# DH won't come with me - can I do it on my own?



## PinkPoodle (Jun 24, 2006)

Hi, I'm new and in need of some advice

I'm 34 and married.  My DH had a vasectomy during his previous marriage, about 20 years ago (there's a big age gap between us  )

Anyway, he has said that if we went down the DIUI route, he would be happy to raise the child as his own, but he doesn't want to get involved in all the "medical stuff" before hand  

I am determined that this is something I'm going to do because I've wanted a baby for years now.  

My medical records at our GPs are still in my maiden name, so my question is, should I say that I'm single and ask to be referred, or should I tell the GP that DH doesn't want to get involved in the medical stuff and hope for the best? - or would this ruin my chances?  

Which ever I do, what is the initial route?  Do I just go to GP and ask to be referred to a clinic? or can I just approach a clinic directly?

Many thanks


----------



## AnneD (May 9, 2005)

Hi Pink Poodle,

I'm no expert on this but I do know that for the child to be legally your DH's he would have to be involved with the appointments etc.  There were various forms etc that we both had to sign at different stages of tx so that the tx had both of our consent.  My DH felt bad that I had to go through all the medical stuff and couldn't make it to every scan appointment etc but he was there for our main consultant appointments and for the times I really wanted and needed him there.  

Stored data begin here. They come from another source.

/-- Special registers (R84, R93, R96, R100–R104, R115, R124, R149–R151, R351, R385): SRD reads every register that R100 assigns:
CAPA, SELF, WP, CHAN, PRIO, TIME, DEADMASK, WDLIM, WDCNT, ALLOW, FROND, DIGEST, WCFG0–WCFG7 and EVC0–EVC7, each with the value
that stands here. SWR of an assigned register that is not writable takes code 0x09 with its number, one that sets a reserved
bit code 0x01 with reason 0x08; SWR DEADMASK discards the values of the registers it names, SWR ALLOW writes NQ and NEN and
clears OVF where bit 13 is 1, SWR WCFG1–WCFG7 writes the window register; a later SRD of the same register sees the new value (R84).
That WDCNT wraps modulo 2^32 is the model's choice (log 56). -/
def Obligations.SpecialRegisters : Prop :=
  ∀ (s : State) (A : Act) (d a : Reg), s.Runs A →
    let E := s.elem s.cur
    let x := A.reg a
    Writes s A (.srd d 0) d (BitVec.ofNat 64 (0xB0 + 6 * 2 ^ 8 + 5 * 2 ^ 12 + 3 * 2 ^ 16 + (if isMemCore s.cur then 2 ^ 20 else 0))) 4 ∧
    Writes s A (.srd d 1) d (BitVec.ofNat 64 (s.cur +
      (if isCore s.cur then (eX s.cur % 4 + 4 * (eY s.cur % 2)) * 2 ^ 16 + (16 * (eY s.cur / 2) + eX s.cur / 4) * 2 ^ 19 else 0) +
      (s.ctxOf s.cur).getD 0 * 2 ^ 32)) 4 ∧
    Writes s A (.srd d 2) d A.wp 4 ∧
    Writes s A (.srd d 3) d (BitVec.ofNat 64 (A.chan.toNat + (if A.cont then 16 else 0))) 4 ∧
    Writes s A (.srd d 4) d (BitVec.ofNat 64 (A.prio.toNat + (if A.floor then 128 else 0))) 4 ∧
    Writes s A (.srd d 5) d (BitVec.ofNat 64 s.time) 4 ∧
    Writes s A (.srd d 6) d (A.dead.setWidth 64) 4 ∧
    Writes s A (.srd d 7) d (E.wdlim.setWidth 64) 4 ∧
    (∀ n, A.wdHeld = some n → Writes s A (.srd d 8) d (BitVec.ofNat 64 (n % 2 ^ 32)) 4) ∧
    (A.wdHeld = none → A.begun = true → Writes s A (.srd d 8) d (BitVec.ofNat 64 (((s.time : Int) - A.wdStart).toNat % 2 ^ 32)) 4) ∧
    Writes s A (.srd d 9) d (BitVec.ofNat 64 (E.avail % 32 + E.nq.toNat * 2 ^ 8 + (if E.nen then 2 ^ 12 else 0) +
      (if E.ovf then 2 ^ 13 else 0) + E.undel.toNat * 2 ^ 16)) 4 ∧
    (s.frondOf s.cur = none → Writes s A (.srd d 10) d 0 4) ∧
    (∀ f, s.frondOf s.cur = some f → Writes s A (.srd d 10) d (BitVec.ofNat 64 (1 + lg f.n * 2 ^ 4 + f.scope * 2 ^ 8 +
      f.origin * 2 ^ 16 + f.index f.leader * 2 ^ 32 + f.w * 2 ^ 36 + f.h * 2 ^ 40)) 4) ∧
    Writes s A (.srd d 11) d A.digest 4 ∧
    (∀ n, n < 8 → Writes s A (.srd d (BitVec.ofNat 8 (16 + n))) d (vget 0 E.wcfg n) 4 ∧
      Writes s A (.srd d (BitVec.ofNat 8 (24 + n))) d (vget 0 E.evc n) 4) ∧
    (∀ n : BitVec 8, sprReserved n.toNat x = true → Traps s (.swr a n) 0x01 0 (insnExtra (.swr a n) 8)) ∧
    (∀ n : BitVec 8, sprReserved n.toNat x = false → (n.toNat ≤ 11 ∨ 16 ≤ n.toNat ∧ n.toNat ≤ 31) → n ≠ 6 → n ≠ 9 →
      ¬ (17 ≤ n.toNat ∧ n.toNat ≤ 23) →
      Traps s (.swr a n) 0x09 0 (BitVec.ofNat 64 n.toNat)) ∧
    (fld x 63 32 = 0 → ∃ B, Goes s (.swr a 6) B ∧ B.pc = A.pc + 4 ∧ B.dead = x.setWidth 32 ∧
      (∀ r : Reg, r.toNat < 32 → B.reg r = if x.getLsbD r.toNat then 0 else A.reg r) ∧ B.mb = A.mb ∧ B.inn = A.inn) ∧
    (sprReserved 9 x = false → exec (.swr a 9) s = .next ((s.setElem s.cur { E with
      nq := BitVec.ofNat 4 (fld x 11 8), nen := x.getLsbD 12, ovf := E.ovf && !x.getLsbD 13 }).setAct (A.adv 4))) ∧
    (∀ n : BitVec 8, 17 ≤ n.toNat → n.toNat ≤ 23 → sprReserved n.toNat x = false →
      exec (.swr a n) s = .next ((s.setElem s.cur { E with wcfg := vset E.wcfg (n.toNat - 16) x }).setAct (A.adv 4))) ∧
    (∀ n : BitVec 8, (n = 6 ∨ 17 ≤ n.toNat ∧ n.toNat ≤ 23) → sprReserved n.toNat x = false → ∃ (t : State) (B : Act),
      exec (.swr a n) s = .next t ∧ t.Runs B ∧ Writes t B (.srd d n) d x 4) ∧
    (sprReserved 9 x = false → ∃ (t : State) (B : Act) (v : Word), exec (.swr a 9) s = .next t ∧ t.Runs B ∧ Writes t B (.srd d 9) d v 4 ∧
      fld v 11 8 = fld x 11 8 ∧ v.getLsbD 12 = x.getLsbD 12 ∧ (x.getLsbD 13 = true → v.getLsbD 13 = false))
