/-- TLBINV, PGREL.q and WSWR of malformed operands. -/
theorem witness_MemoryCores_operands :
    (let m := fun (x y : Word) => mach mem0 [x, y]
     freezes (.tlbinv 0 1) (m 0x1000 1) 0x10 = true ∧ freezes (.tlbinv 0 1) (m 0x8010000000001000 1) 0x10 = true ∧
     freezes (.tlbinv 0 1) (m 0x8000000000001001 1) 0x19 = true ∧ freezes (.tlbinv 0 1) (m 0x8000000000001000 0x100001) 0x19 = true ∧
     freezes (.pgrelQ 3 0 1) (m 0x1001 0) 0x19 = true ∧ freezes (.pgrelQ 3 0 1) (m 0x1000 5) 0x19 = true ∧
     freezes (.pgrelQ 3 0 1) (m 0x1000 1) 0x19 = true ∧
     gives (.pgrelQ 3 0 1) (m 0x1000 0) (fun t => (t.elem mem0).lastFault == 0x16 || (ctx0 t).quarantine == [(0x1000, 0, 0)]) = true ∧
     freezes (.wswr 3 0 1) (m 0x1 0x400040) 0x19 = true ∧ freezes (.wswr 3 0 1) (m 0x40 0x400041) 0x19 = true ∧
     freezes (.wswr 3 0 1) (m 0x40 0x408000) 0x19 = false) := by decide +kernel

theorem witness_FaultTaken : ((mach 1 []).elem 1).act = some (actOf (mach 1 [])) ∧ ((mach 1 []).elem 1).mode ≠ .fenced ∧
    (mach 1 []).ctxOf 1 = some 0 ∧ ((mach 1 []).ctxAt 1).map (·.sup) = some (some 0) ∧ (mach 1 []).isFenced 0 = false ∧
    (withElem (mach 1 []) 0 (fun E => { E with mode := .fenced })).isFenced 0 = true := by decide

/-- A machine that element 0 supervises, with a frozen element 1 that its w0 names. -/
def frozen (ws : List Word) : State := withElem (mach 0 (0x2000000100000000 :: ws)) 1 (fun E => { E with mode := .frozen, act := some blankAct })

theorem witness_SystemForms : (mach 0 []).isSup = true ∧ (mach 1 []).isSup = false ∧ (mach 0 []).fenceHolds 0 3 = false ∧
    farPosted.fenceHolds 0 3 = true ∧ 0 % 2 ^ 64 + 1800 ≤ (1800 : Word).toNat ∧ apOf 0x8000000000001000 = 8 ∧ fld (0x103E : Word) 4 0 = 30 ∧
    fld (0x030C : Word) 63 13 = 0 ∧ bkptOk 0x3 = true ∧ bkptOk 0x20 = false ∧ bkptOk 0x50 = true ∧ bkptOk 0x13 = false := by decide

theorem witness_DebugForms : (match targetElem (frozen []) 0x2000000100000000 with | .ok t => t == 1 | _ => false) = true ∧
    fails (targetElem (frozen []) 0x2100000100000000) = true ∧ (frozen []).leads 0 = false ∧
    itemAt 65536 0xFFF8 = some (.mem 0xFFF8) ∧ itemAt 65536 0x10000 = none ∧ itemAt 65536 0x1000F8 = some (.w 31) ∧
    (frozen []).itemOpen 1 (.w 31) = true ∧ (mach 0 []).itemOpen 0 (.k 0) = false ∧ Item.writable .digest 1 = false ∧
    (frozen []).itemBad 1 .pc 3 = true ∧ (frozen []).isFenced 1 = false ∧ fld (4 : Word) 63 2 ≠ 0 ∧ fld (3 : Word) 63 2 = 0 ∧
    ((frozen []).elem 1).act = some blankAct ∧ blankAct.wdHeld = none ∧
    ((withElem (frozen []) 1 (fun E => { E with act := E.act.map (frozen []).holdWd })).elem 1).act.map (·.wdHeld) = some (some 0) ∧
    (frozen []).spareLeft 0 = some 0 ∧ isCore 1 = true ∧ (frozen []).isRunning 1 = false := by decide
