-- ==== Sys2Proof/Machine/Bytes.lean ====
section
/-! DEFINITION. Byte order: every multi-byte field of both wire formats is little-endian (20_memory.md R32, R33;
primitives of 00_scope.md R15). -/

namespace Sys2Proof.Machine

/-- `le16(lo, hi)`: the byte that arrives first is the least significant (R15, R32). -/
def le16 (lo hi : Byte) : Half := lo.setWidth 16 ||| (hi.setWidth 16 <<< 8)

/-- `LE(l)`: the sum over k of `l[k] * 256^k` (R15, R33). -/
def leNat : List Byte → Nat
  | [] => 0
  | b :: t => b.toNat + 256 * leNat t

/-- Bits 7..0 of a 16-bit field: the byte that is sent first. -/
def loByte (h : Half) : Byte := h.setWidth 8

/-- Bits 15..8 of a 16-bit field: the byte that is sent second. -/
def hiByte (h : Half) : Byte := (h >>> 8).setWidth 8

/-- `zext_16` of a byte (R13). -/
def zext16 (b : Byte) : Half := b.setWidth 16

end Sys2Proof.Machine
end

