-- ==== Sys2Proof/Machine/CrcTable.lean ====
section
/-! DEFINITION. CRC_TABLE: the 256-entry constant of 42_p2_decoder.md R66, bit for bit as the spec prints it (the
spec marks the values as general knowledge: log 7). DESIGN CHOICE: it is a constant, as 00_scope.md R11, 10_state.md R27
and R66 say, and no parameter, as 93_implementation_defined.md I4 treats it (log 19). -/

namespace Sys2Proof.Machine

/-- Entries 0x00 to 0x3F of CRC_TABLE (R66). -/
def crcTable0 : List Half :=
  [ 0x0000, 0x8005, 0x800F, 0x000A, 0x801B, 0x001E, 0x0014, 0x8011,
    0x8033, 0x0036, 0x003C, 0x8039, 0x0028, 0x802D, 0x8027, 0x0022,
    0x8063, 0x0066, 0x006C, 0x8069, 0x0078, 0x807D, 0x8077, 0x0072,
    0x0050, 0x8055, 0x805F, 0x005A, 0x804B, 0x004E, 0x0044, 0x8041,
    0x80C3, 0x00C6, 0x00CC, 0x80C9, 0x00D8, 0x80DD, 0x80D7, 0x00D2,
    0x00F0, 0x80F5, 0x80FF, 0x00FA, 0x80EB, 0x00EE, 0x00E4, 0x80E1,
    0x00A0, 0x80A5, 0x80AF, 0x00AA, 0x80BB, 0x00BE, 0x00B4, 0x80B1,
    0x8093, 0x0096, 0x009C, 0x8099, 0x0088, 0x808D, 0x8087, 0x0082 ]

/-- Entries 0x40 to 0x7F of CRC_TABLE (R66). -/
def crcTable1 : List Half :=
  [ 0x8183, 0x0186, 0x018C, 0x8189, 0x0198, 0x819D, 0x8197, 0x0192,
    0x01B0, 0x81B5, 0x81BF, 0x01BA, 0x81AB, 0x01AE, 0x01A4, 0x81A1,
    0x01E0, 0x81E5, 0x81EF, 0x01EA, 0x81FB, 0x01FE, 0x01F4, 0x81F1,
    0x81D3, 0x01D6, 0x01DC, 0x81D9, 0x01C8, 0x81CD, 0x81C7, 0x01C2,
    0x0140, 0x8145, 0x814F, 0x014A, 0x815B, 0x015E, 0x0154, 0x8151,
    0x8173, 0x0176, 0x017C, 0x8179, 0x0168, 0x816D, 0x8167, 0x0162,
    0x8123, 0x0126, 0x012C, 0x8129, 0x0138, 0x813D, 0x8137, 0x0132,
    0x0110, 0x8115, 0x811F, 0x011A, 0x810B, 0x010E, 0x0104, 0x8101 ]

/-- Entries 0x80 to 0xBF of CRC_TABLE (R66). -/
def crcTable2 : List Half :=
  [ 0x8303, 0x0306, 0x030C, 0x8309, 0x0318, 0x831D, 0x8317, 0x0312,
    0x0330, 0x8335, 0x833F, 0x033A, 0x832B, 0x032E, 0x0324, 0x8321,
    0x0360, 0x8365, 0x836F, 0x036A, 0x837B, 0x037E, 0x0374, 0x8371,
    0x8353, 0x0356, 0x035C, 0x8359, 0x0348, 0x834D, 0x8347, 0x0342,
    0x03C0, 0x83C5, 0x83CF, 0x03CA, 0x83DB, 0x03DE, 0x03D4, 0x83D1,
    0x83F3, 0x03F6, 0x03FC, 0x83F9, 0x03E8, 0x83ED, 0x83E7, 0x03E2,
    0x83A3, 0x03A6, 0x03AC, 0x83A9, 0x03B8, 0x83BD, 0x83B7, 0x03B2,
    0x0390, 0x8395, 0x839F, 0x039A, 0x838B, 0x038E, 0x0384, 0x8381 ]

/-- Entries 0xC0 to 0xFF of CRC_TABLE (R66). -/
def crcTable3 : List Half :=
  [ 0x0280, 0x8285, 0x828F, 0x028A, 0x829B, 0x029E, 0x0294, 0x8291,
    0x82B3, 0x02B6, 0x02BC, 0x82B9, 0x02A8, 0x82AD, 0x82A7, 0x02A2,
    0x82E3, 0x02E6, 0x02EC, 0x82E9, 0x02F8, 0x82FD, 0x82F7, 0x02F2,
    0x02D0, 0x82D5, 0x82DF, 0x02DA, 0x82CB, 0x02CE, 0x02C4, 0x82C1,
    0x8243, 0x0246, 0x024C, 0x8249, 0x0258, 0x825D, 0x8257, 0x0252,
    0x0270, 0x8275, 0x827F, 0x027A, 0x826B, 0x026E, 0x0264, 0x8261,
    0x0220, 0x8225, 0x822F, 0x022A, 0x823B, 0x023E, 0x0234, 0x8231,
    0x8213, 0x0216, 0x021C, 0x8219, 0x0208, 0x820D, 0x8207, 0x0202 ]

/-- CRC_TABLE (R66): a constant of every instance (log 19). -/
def crcTable : List Half := crcTable0 ++ crcTable1 ++ crcTable2 ++ crcTable3

end Sys2Proof.Machine
end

I know it's possible to go through it alone but I really hope you can talk DH round as it will really make a difference to you. 

Good luck on your journey hun.

Anne xxx


----------



## HellyS (Nov 3, 2005)

Just wanted to re-iterate what Anne has said really...  right throughout the tx we have both had to sign consent forms so if you want the child to be legally your dh's then he does need to be there.

I do hope that your dh can change his mind and go through this with you as it is hard and I found my dh's support at appointments and during tx to be the one thing that kept me sane!

We went to our GP initially and he then referred us to the clinic.

Good luck with your journey and with whatever you decide to do.
HellyS
xx


----------



## emma73 (Mar 30, 2004)

hi - sorry you are facing this dilemma. Its a really difficult one - are you hoping for tx on the NHS? I dont think you can get treatment if you are single - I could be wrong but there are several criteria for NHS treatment and one of them is that you are part of a couple. Some clinics dont treat single women full stop.

If you intend to go pvt then you could go it alone I guess - but it would be difficult.  You get to the stage where where you know the staff quite well - and they you - and it may be difficult to keep up the pretence. Also you will probably have to have some counselling where you will be asked about male role models and how you will manage to bring up a child alone - how will you feel? Also there is the legal issue - though personally I dont think this is such a problem - but thats just me. 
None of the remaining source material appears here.